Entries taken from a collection
/-- A request's claim ends where its grant begins: a DETACHING port has none (R13, R122). -/
theorem agrees_portGranted {p : Port} (h : w.Agrees cl none us) (hc : cl.get p = true) :
    w.Agrees (cl.set p false) (some (.port p)) us := by
  refine { agrees_dropped h p with
    holds := nofun
    stands := fun hj => .inl ((h.stands hj).resolve_right nofun)
    detached := fun q hj => ⟨(h.detached q hj).1, fun e => ?_⟩ }
  cases e
  have hd := (h.detaching p).2 ((detaches_of_job hj p).2 (.inr (by simp [Job.detaches])))
  rw [h.unclaimed p hd] at hc; cases hc

/-- The engine's claim ends where its grant begins (R13). -/
theorem agrees_sweepGranted (h : w.Agrees cl none us) (hc : w.claim = true) :
    ({ w with claim := false } : Sweep).Agrees cl (some .sweep) us :=
  { h with
    claim := nofun
    holds := fun _ => ⟨rfl, h.claim hc⟩
    stands := fun _ => .inr rfl
    detached := fun p hj => ⟨(h.detached p hj).1, nofun⟩ }

/-! ### The engine's choice of a job -/

theorem settled_takeJob (w : Sweep) : w.takeJob.settled := by
  intro hj _
  rcases takeJob_cases w with ⟨x, -, -, e⟩ | ⟨-, i, rest, -, e⟩ | ⟨hf, hq, e⟩ <;> rw [e] at hj ⊢
  · cases hj
  · cases hj
  · exact ⟨hq, (firstFlag_none w).1 hf⟩

theorem settled_choose (h : w.settled) : w.choose.settled := by
  unfold Sweep.choose; split
  · exact settled_takeJob w
  · exact h

/-- Work offered to the engine does not wait at an idle one (R124). -/
theorem settled_offer (w : Sweep) : w.offer.settled := by
  unfold Sweep.offer
  split
  · split
    · next hd => intro _ hn; rw [hd] at hn; cases hn
    · exact settled_takeJob w
  · next hj => intro hn; rw [hj] at hn; cases hn

@[simp] theorem choose_choiceDue (w : Sweep) : w.choose.choiceDue = false := by
  unfold Sweep.choose; split
  · exact takeJob_choiceDue w
  · next h => simpa using h

theorem offer_choiceDue (h : w.offer.choiceDue = true) : w.choiceDue = true := by
  unfold Sweep.offer at h
  split at h
  · split at h
    · exact h
    · rw [takeJob_choiceDue] at h; cases h
  · exact h

/-- An idle engine takes a job with its claim raised; a flag taken becomes the current detachment (R124). -/
theorem agrees_takeJob (h : w.Agrees cl o us) (hj : w.job = none) : w.takeJob.Agrees cl o us := by
  have howner : o ≠ some .sweep := fun ho => not_atGrantStep_of_idle hj (h.holds ho).2
  rcases takeJob_cases w with ⟨x, -, hx, e⟩ | ⟨-, i, rest, hq, e⟩ | ⟨-, -, e⟩ <;> rw [e]
  · refine ⟨h.fifo, fun _ => ⟨_, rfl, rfl⟩, fun ho => absurd ho howner, fun _ => .inl rfl, nofun, fun p => ?_, h.unclaimed,
      nofun⟩
    rw [show w.attachment.get p = .detaching ↔ _ from h.detaching p, detaches_of_idle hj, detaches_of_job rfl]
    dsimp only
    by_cases hp : p = x
    · subst hp; simp [hx, Job.detaches]
    · simp [hp, Ne.symm hp, Job.detaches]
  · have hlen := h.fifo
    rw [hq, List.length_cons] at hlen
    refine ⟨Nat.le_of_succ_le hlen, fun _ => ⟨_, rfl, rfl⟩, fun ho => absurd ho howner, fun _ => .inl rfl, nofun,
      fun p => ?_, h.unclaimed, nofun⟩
    rw [show w.attachment.get p = .detaching ↔ _ from h.detaching p, detaches_of_idle hj, detaches_of_job rfl]
    simp [Job.detaches]
  · exact { h with due := nofun }

theorem agrees_choose (h : w.Agrees cl o us) : w.choose.Agrees cl o us := by
  unfold Sweep.choose; split
  · next hd => exact agrees_takeJob h (h.due hd)
  · exact h

theorem agrees_offer (h : w.Agrees cl o us) : w.offer.Agrees cl o us := by
  unfold Sweep.offer
  split
  · next hj =>
    split
    · exact h
    · exact agrees_takeJob h hj
  · exact h

/-! ### The engine's work -/

/-- A Retire's slot joins the FIFO where it has room (R118). -/
theorem agrees_append (h : w.Agrees cl o us) (i : Slot) (hq : w.fifo.length < Config.fifoSize) :
    ({ w with fifo := w.fifo ++ [i] } : Sweep).Agrees cl o us :=
  { h with fifo := by rw [List.length_append]; exact hq }

/-- A port without a claim is marked (R120 to R122). -/
theorem agrees_mark {q : Port} (h : w.Agrees cl o us) (hc : cl.get q = false) :
    ({ w with flags := w.flags.set q true, attachment := w.attachment.set q .detaching } : Sweep).Agrees cl o us := by
  refine { h with detaching := fun p => ?_, unclaimed := fun p => ?_ }
  · by_cases hp : p = q
    · subst hp; simp [Sweep.detaches]
    · have := h.detaching p
      simpa [Sweep.detaches, hp] using this
  · by_cases hp : p = q
    · subst hp; exact fun _ => hc
    · dsimp only; rw [PerPort.get_set_ne _ _ hp]; exact h.unclaimed p

/-- A retirement job in its grant passes to its next step, for which the engine raises its claim (R13, R125). -/
theorem agrees_next {i : Slot} {st next : RetireStep} (h : w.Agrees cl o us) (hj : w.job = some (.retirement i st)) :
    ({ w with job := some (.retirement i next), claim := true } : Sweep).Agrees cl none us where
  fifo := h.fifo
  claim _ := ⟨_, rfl, rfl⟩
  holds := nofun
  stands _ := .inl rfl
  due := dueIdle_of_not_due (h.not_due hj)
  detaching p := (h.detaching p).trans <| by rw [detaches_of_job hj, detaches_of_job rfl]; rfl
  unclaimed := h.unclaimed
  detached := nofun

/-- A retirement job ends, with the engine's next choice due or not (R119, R128). -/
theorem agrees_endJob {i : Slot} {st : RetireStep} (due : Bool) (h : w.Agrees cl (some .sweep) us)
    (hj : w.job = some (.retirement i st)) :
    ({ w with job := none, choiceDue := due } : Sweep).Agrees cl none us where
  fifo := h.fifo
  claim hc := by rw [(h.holds rfl).1] at hc; cases hc
  holds := nofun
  stands hs := absurd hs (not_atGrantStep_of_idle rfl)
  due _ := rfl
  detaching p := (h.detaching p).trans <| by rw [detaches_of_job hj, detaches_of_idle rfl]; simp [Job.detaches]
  unclaimed := h.unclaimed
  detached := nofun

/-- Step D1 returns the port's subscriptions, and step D2 raises no claim (R129, R130). -/
theorem agrees_returned {p : Port} (h : w.Agrees cl (some .sweep) us) (hj : w.job = some (.detachment p .d1)) :
    ({ w with job := some (.detachment p .d2) } : Sweep).Agrees cl none (us.filter fun u => !decide (u.port = p)) where
  fifo := h.fifo
  claim hc := by rw [(h.holds rfl).1] at hc; cases hc
  holds := nofun
  stands hs := by rw [atGrantStep_of_job rfl] at hs; cases hs
  due := dueIdle_of_not_due (h.not_due hj)
  detaching q := (h.detaching q).trans <| by rw [detaches_of_job hj, detaches_of_job rfl]; rfl
  unclaimed := h.unclaimed
  detached q hq := by
    cases hq
    exact ⟨fun u hu => by simpa using (List.mem_filter.1 hu).2, nofun⟩

/-- Step D2 attaches the port, or keeps it DETACHING for a flag set meanwhile (R124, R130). -/
theorem agrees_detached {p : Port} (h : w.Agrees cl o us) (hj : w.job = some (.detachment p .d2)) :
    ({ w with
      attachment := w.attachment.set p (if w.flags.get p then .detaching else .attached)
      job := none } : Sweep).Agrees cl o us := by
  have hstep : ¬w.atGrantStep := by rw [atGrantStep_of_job hj]; exact nofun
  have hatt (q : Port) : (w.attachment.set p (if w.flags.get p then .detaching else .attached)).get q = .detaching ↔
      w.flags.get q = true := by
    by_cases hq : q = p
    · subst hq; cases hf : w.flags.get q <;> simp
    · rw [PerPort.get_set_ne _ _ hq, h.detaching, detaches_of_job hj]
      simp [Job.detaches, Ne.symm hq]
  exact {
    fifo := h.fifo
    claim := fun hc => absurd (h.claim hc) hstep
    holds := fun ho => absurd (h.holds ho).2 hstep
    stands := fun hs => absurd hs (not_atGrantStep_of_idle rfl)
    due := fun _ => rfl
    detaching := fun q => (hatt q).trans <| by rw [detaches_of_idle rfl]
    unclaimed := fun q hq => h.unclaimed q ((h.detaching q).2 (.inl ((hatt q).1 hq)))
    detached := nofun }
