-- ==== Sys2Proof/Safety.lean ====
section
/-! DEFINITION. What a good state is, and the terms the statements use. -/

namespace Sys2Proof.Machine

/-- The range invariant of every state a run reaches: memory is canonical and lies in addresses 0 to 255
(R37), `pc` is 0 to 256 (R26), `fl` is 0 to 7 (R31, R32), and a recorded error has cleared `running`
(R34, R35). -/
abbrev State.Inv (s : State) : Prop :=
  s.mem.wf = true ∧ s.pc.toNat ≤ 256 ∧ s.fl.toNat < 8 ∧ (s.fault = none ∨ s.running = false)

/-- The causes the engine can record (R201 to R205): a listed opcode is never a Decode error, a
REG_INDEX is 8 to 255, an out-of-range address is -1 or 256, and a DIV_ZERO names two registers. -/
def FaultCause.legal : FaultCause → Bool
  | .decodeError op pc => !listedOpcode op && decide (pc.toNat < 256)
  | .regIndex i => decide (8 ≤ i.toNat)
  | .memAddr a => decide (a = -1 ∨ a = 256)
  | .divZero a b => decide (a.toNat < 8) && decide (b.toNat < 8)

/-- The byte of memory at an address. -/
def State.byteAt (s : State) (a : Nat) : Byte := s.mem.read a

/-- The opcode byte at `pc`. -/
def State.opcodeAtPc (s : State) : Byte := s.byteAt s.pc.toNat

/-- The instruction's bytes stand at `pc`, all of them inside memory. -/
def State.holdsAtPc (s : State) (i : Instr) : Prop :=
  s.pc.toNat + (encode i).length ≤ 256 ∧
    ∀ k (h : k < (encode i).length), s.byteAt (s.pc.toNat + k) = (encode i)[k]

/-- Every byte of memory reads the same in both states. -/
def State.sameMemory (s t : State) : Prop := ∀ a : Nat, t.byteAt a = s.byteAt a

/-- Every register but those listed reads the same in both states. -/
def State.sameRegsExcept (s t : State) (changed : List Byte) : Prop :=
  ∀ j : Fin 8, regByte j ∉ changed → t.reg j = s.reg j

/-- `running` and `fault` are unchanged, or the instruction took an error (R210). -/
def State.sameControlOrError (s t : State) : Prop :=
  (t.running = s.running ∧ t.fault = s.fault) ∨ (t.running = false ∧ t.fault.isSome = true)

/-- RUNNING (R35): `running = true` and `fault = none`. -/
abbrev State.isRunning (s : State) : Prop := s.running = true ∧ s.fault = none

/-- The rule of a two-register ALU instruction that writes its first register: its encoding, its register
checks (a first, then b, R174), and its whole effect on every state, the value being `f` of the two old
register values as naturals. -/
abbrev BinaryAluRule (mk : Byte → Byte → Instr) (op : Byte) (f : Nat → Nat → Nat) : Prop :=
  (∀ a b : Byte, encode (mk a b) = [op, a, b]) ∧
  (∀ (a b : Byte) (s : State), 8 ≤ a.toNat → exec (mk a b) s = .next (s.raise (.regIndex a))) ∧
  (∀ (a b : Byte) (s : State), a.toNat < 8 → 8 ≤ b.toNat →
    exec (mk a b) s = .next (s.raise (.regIndex b))) ∧
  (∀ (i j : Fin 8) (s : State), exec (mk (regByte i) (regByte j)) s =
    .next { s with x := s.x.set i (BitVec.ofNat 8 (f (s.reg i).toNat (s.reg j).toNat)),
                   pc := s.pc + 3#9 })

end Sys2Proof.Machine
end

WORK TO COMPLETE: Across all the lines of the data, count those that include the word "else" and reply with that number only.

TASK OUTPUT: 2